• Task objective: Please write out each entry below exactly as given.

• Supplied records:

/-- A waiting state (R284) at an odd `pc` under the same policy. -/
theorem test_waiting_odd : (oddPlaced 0xF30A).waiting :=
  ⟨rfl, 3, 0xF30A, rfl, rfl⟩

theorem witness_TimersAfterTicks :
    ({ State.reset with DT := 2, ST := 9, strobes := [.tick, .tick, .tick, .cycle] } : State).strobes =
      List.replicate 3 .tick ++ [.cycle] := rfl

/-- Under `mask` above the last address, and the last address under `fault`. -/
theorem witness_MemoryReadAfterWrite :
    State.reset.addressable 0x1FFF 1 ∧ addrFault.addressable 0xFFF 1 ∧ addrFault.addressable 0 1 :=
  ⟨.inl rfl, .inr (by decide), .inr (by decide)⟩

/-- The stored word: by FX55 as its last two bytes, by FX33 as its first two and as its last two. -/
theorem witness_StoredWordIsFetchedNext :
    (∃ t, (atI 0x201).policy.addr = .mask ∧ (atI 0x201).policy.oddPc = .fetch ∧
      exec (.dumpRegisters 2) (atI 0x201) = .next t ∧ (0x201 + 1) % 4096 = (0x200 + 2) % 4096) ∧
    (∃ t, exec (.setIndexToBinaryCodedVx 0) (atI 0x202) = .next t ∧
      (atI 0x202).I.toNat % 4096 = ((atI 0x202).pc.toNat + 2) % 4096) ∧
    (∃ t, exec (.setIndexToBinaryCodedVx 0) (atI 0x201) = .next t ∧
      ((atI 0x201).I.toNat + 1) % 4096 = ((atI 0x201).pc.toNat + 2) % 4096) :=
  ⟨⟨_, rfl, rfl, rfl, rfl⟩, ⟨_, rfl, rfl⟩, ⟨_, rfl, rfl⟩⟩

theorem witness_CallPushesOrOverflows :
    ({ State.reset with stack := List.replicate 15 0x202 } : State).stack.length <
      State.reset.params.stackDepth ∧
    busy.stack.length = busy.params.stackDepth := by decide

theorem witness_ReturnPopsOrUnderflows :
    ({ State.reset with stack := [0x202, 0x30A] } : State).stack = [0x202] ++ [0x30A] ∧
    State.reset.stack = [] := ⟨rfl, rfl⟩

theorem witness_ReturnUndoesCall : State.reset.run = .running ∧
    ∃ t, exec (.call 0x300) State.reset = .next t ∧ t.run = .running ∧
      ({ busy with stack := t.stack } : State).stack = t.stack :=
  ⟨rfl, _, rfl, rfl, rfl⟩

theorem witness_SubtractUndoesAdd : (1 : RegIdx) ≠ 0xF ∧ (2 : RegIdx) ≠ 0xF ∧ (2 : RegIdx) ≠ 1 ∧
    ∃ t u, exec (.add 1 2) (with2 1 0xFF 2 1) = .next t ∧ exec (.subtract 1 2) t = .next u :=
  ⟨by decide, by decide, by decide, _, _, rfl, rfl⟩

/-- The three block transfers and Draw: any address under `mask`; up to the last byte under `fault`; Draw
of no rows at 0x1000. -/
theorem witness_addressable :
    (atI 0xFFFF).addressable (atI 0xFFFF).I.toNat 16 ∧
    (faultAtI 0xFFD).addressable (faultAtI 0xFFD).I.toNat 3 ∧
    (faultAtI 0xFF0).addressable (faultAtI 0xFF0).I.toNat ((0xF : RegIdx).toNat + 1) ∧
    (faultAtI 0xFF1).addressable (faultAtI 0xFF1).I.toNat (0xF : BitVec 4).toNat ∧
    (faultAtI 0x1000).addressable (faultAtI 0x1000).I.toNat (0 : BitVec 4).toNat :=
  ⟨.inl rfl, .inr (by decide), .inr (by decide), .inr (by decide), .inr (by decide)⟩

/-- Both settings of LOADSTORE_I, for DumpRegistersStoresBlock and LoadRegistersLoadsBlock. -/
theorem witness_loadStoreI : State.reset.policy.loadStoreI = .unchanged ∧
    ∃ s : State, s.policy.loadStoreI = .xPlusOne ∧ s.addressable s.I.toNat 16 :=
  ⟨rfl, { State.reset with policy := { Config.Policy.reference with loadStoreI := .xPlusOne } },
    rfl, .inl rfl⟩

/-- One byte too far, for each of its three clauses. -/
theorem witness_DataAddressStopsByPolicy :
    ((faultAtI 0xFFE).policy.addr = .fault ∧ 4096 < (faultAtI 0xFFE).I.toNat + 3) ∧
    4096 < (faultAtI 0xFFF).I.toNat + (1 : RegIdx).toNat + 1 ∧
    (1 ≤ (1 : BitVec 4).toNat ∧ 4096 < (faultAtI 0x1000).I.toNat + (1 : BitVec 4).toNat) := by
  decide

/-- A sprite with a set bit over a lit pixel, a set bit over an unlit one, and one with no set bit. -/
theorem witness_DrawXorsSprite :
    (∃ s : State, s.spriteCovers 1 2 1 0 0 ∧ s.disp.pixel 0 0 = true) ∧
    (∃ s : State, s.spriteCovers 1 2 1 0 0 ∧ s.disp.pixel 0 0 = false) ∧
    (∃ s : State, ∀ px py, ¬ s.spriteCovers 1 2 0 px py) :=
  ⟨⟨{ litCorner with mem := [(0, 0x80)] }, ⟨0, by decide, 0, by decide, rfl, rfl, rfl⟩, by decide⟩,
   ⟨{ State.reset with mem := [(0, 0x80)] }, ⟨0, by decide, 0, by decide, rfl, rfl, rfl⟩, by decide⟩,
   ⟨State.reset, fun _ _ ⟨_, h, _⟩ => absurd h (by omega)⟩⟩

• Exercise response:
/-- A waiting state (R284) at an odd `pc` under the same policy. -/
theorem test_waiting_odd : (oddPlaced 0xF30A).waiting :=
  ⟨rfl, 3, 0xF30A, rfl, rfl⟩

theorem witness_TimersAfterTicks :
    ({ State.reset with DT := 2, ST := 9, strobes := [.tick, .tick, .tick, .cycle] } : State).strobes =
      List.replicate 3 .tick ++ [.cycle] := rfl

/-- Under `mask` above the last address, and the last address under `fault`. -/
theorem witness_MemoryReadAfterWrite :
    State.reset.addressable 0x1FFF 1 ∧ addrFault.addressable 0xFFF 1 ∧ addrFault.addressable 0 1 :=
  ⟨.inl rfl, .inr (by decide), .inr (by decide)⟩

/-- The stored word: by FX55 as its last two bytes, by FX33 as its first two and as its last two. -/
theorem witness_StoredWordIsFetchedNext :
    (∃ t, (atI 0x201).policy.addr = .mask ∧ (atI 0x201).policy.oddPc = .fetch ∧
      exec (.dumpRegisters 2) (atI 0x201) = .next t ∧ (0x201 + 1) % 4096 = (0x200 + 2) % 4096) ∧
    (∃ t, exec (.setIndexToBinaryCodedVx 0) (atI 0x202) = .next t ∧
      (atI 0x202).I.toNat % 4096 = ((atI 0x202).pc.toNat + 2) % 4096) ∧
    (∃ t, exec (.setIndexToBinaryCodedVx 0) (atI 0x201) = .next t ∧
      ((atI 0x201).I.toNat + 1) % 4096 = ((atI 0x201).pc.toNat + 2) % 4096) :=
  ⟨⟨_, rfl, rfl, rfl, rfl⟩, ⟨_, rfl, rfl⟩, ⟨_, rfl, rfl⟩⟩

theorem witness_CallPushesOrOverflows :
    ({ State.reset with stack := List.replicate 15 0x202 } : State).stack.length <
      State.reset.params.stackDepth ∧
    busy.stack.length = busy.params.stackDepth := by decide

theorem witness_ReturnPopsOrUnderflows :
    ({ State.reset with stack := [0x202, 0x30A] } : State).stack = [0x202] ++ [0x30A] ∧
    State.reset.stack = [] := ⟨rfl, rfl⟩

theorem witness_ReturnUndoesCall : State.reset.run = .running ∧
    ∃ t, exec (.call 0x300) State.reset = .next t ∧ t.run = .running ∧
      ({ busy with stack := t.stack } : State).stack = t.stack :=
  ⟨rfl, _, rfl, rfl, rfl⟩

theorem witness_SubtractUndoesAdd : (1 : RegIdx) ≠ 0xF ∧ (2 : RegIdx) ≠ 0xF ∧ (2 : RegIdx) ≠ 1 ∧
    ∃ t u, exec (.add 1 2) (with2 1 0xFF 2 1) = .next t ∧ exec (.subtract 1 2) t = .next u :=
  ⟨by decide, by decide, by decide, _, _, rfl, rfl⟩

/-- The three block transfers and Draw: any address under `mask`; up to the last byte under `fault`; Draw
of no rows at 0x1000. -/
theorem witness_addressable :
    (atI 0xFFFF).addressable (atI 0xFFFF).I.toNat 16 ∧
    (faultAtI 0xFFD).addressable (faultAtI 0xFFD).I.toNat 3 ∧
    (faultAtI 0xFF0).addressable (faultAtI 0xFF0).I.toNat ((0xF : RegIdx).toNat + 1) ∧
    (faultAtI 0xFF1).addressable (faultAtI 0xFF1).I.toNat (0xF : BitVec 4).toNat ∧
    (faultAtI 0x1000).addressable (faultAtI 0x1000).I.toNat (0 : BitVec 4).toNat :=
  ⟨.inl rfl, .inr (by decide), .inr (by decide), .inr (by decide), .inr (by decide)⟩

/-- Both settings of LOADSTORE_I, for DumpRegistersStoresBlock and LoadRegistersLoadsBlock. -/
theorem witness_loadStoreI : State.reset.policy.loadStoreI = .unchanged ∧
    ∃ s : State, s.policy.loadStoreI = .xPlusOne ∧ s.addressable s.I.toNat 16 :=
  ⟨rfl, { State.reset with policy := { Config.Policy.reference with loadStoreI := .xPlusOne } },
    rfl, .inl rfl⟩

/-- One byte too far, for each of its three clauses. -/
theorem witness_DataAddressStopsByPolicy :
    ((faultAtI 0xFFE).policy.addr = .fault ∧ 4096 < (faultAtI 0xFFE).I.toNat + 3) ∧
    4096 < (faultAtI 0xFFF).I.toNat + (1 : RegIdx).toNat + 1 ∧
    (1 ≤ (1 : BitVec 4).toNat ∧ 4096 < (faultAtI 0x1000).I.toNat + (1 : BitVec 4).toNat) := by
  decide

/-- A sprite with a set bit over a lit pixel, a set bit over an unlit one, and one with no set bit. -/
theorem witness_DrawXorsSprite :
    (∃ s : State, s.spriteCovers 1 2 1 0 0 ∧ s.disp.pixel 0 0 = true) ∧
    (∃ s : State, s.spriteCovers 1 2 1 0 0 ∧ s.disp.pixel 0 0 = false) ∧
    (∃ s : State, ∀ px py, ¬ s.spriteCovers 1 2 0 px py) :=
  ⟨⟨{ litCorner with mem := [(0, 0x80)] }, ⟨0, by decide, 0, by decide, rfl, rfl, rfl⟩, by decide⟩,
   ⟨{ State.reset with mem := [(0, 0x80)] }, ⟨0, by decide, 0, by decide, rfl, rfl, rfl⟩, by decide⟩,
   ⟨State.reset, fun _ _ ⟨_, h, _⟩ => absurd h (by omega)⟩⟩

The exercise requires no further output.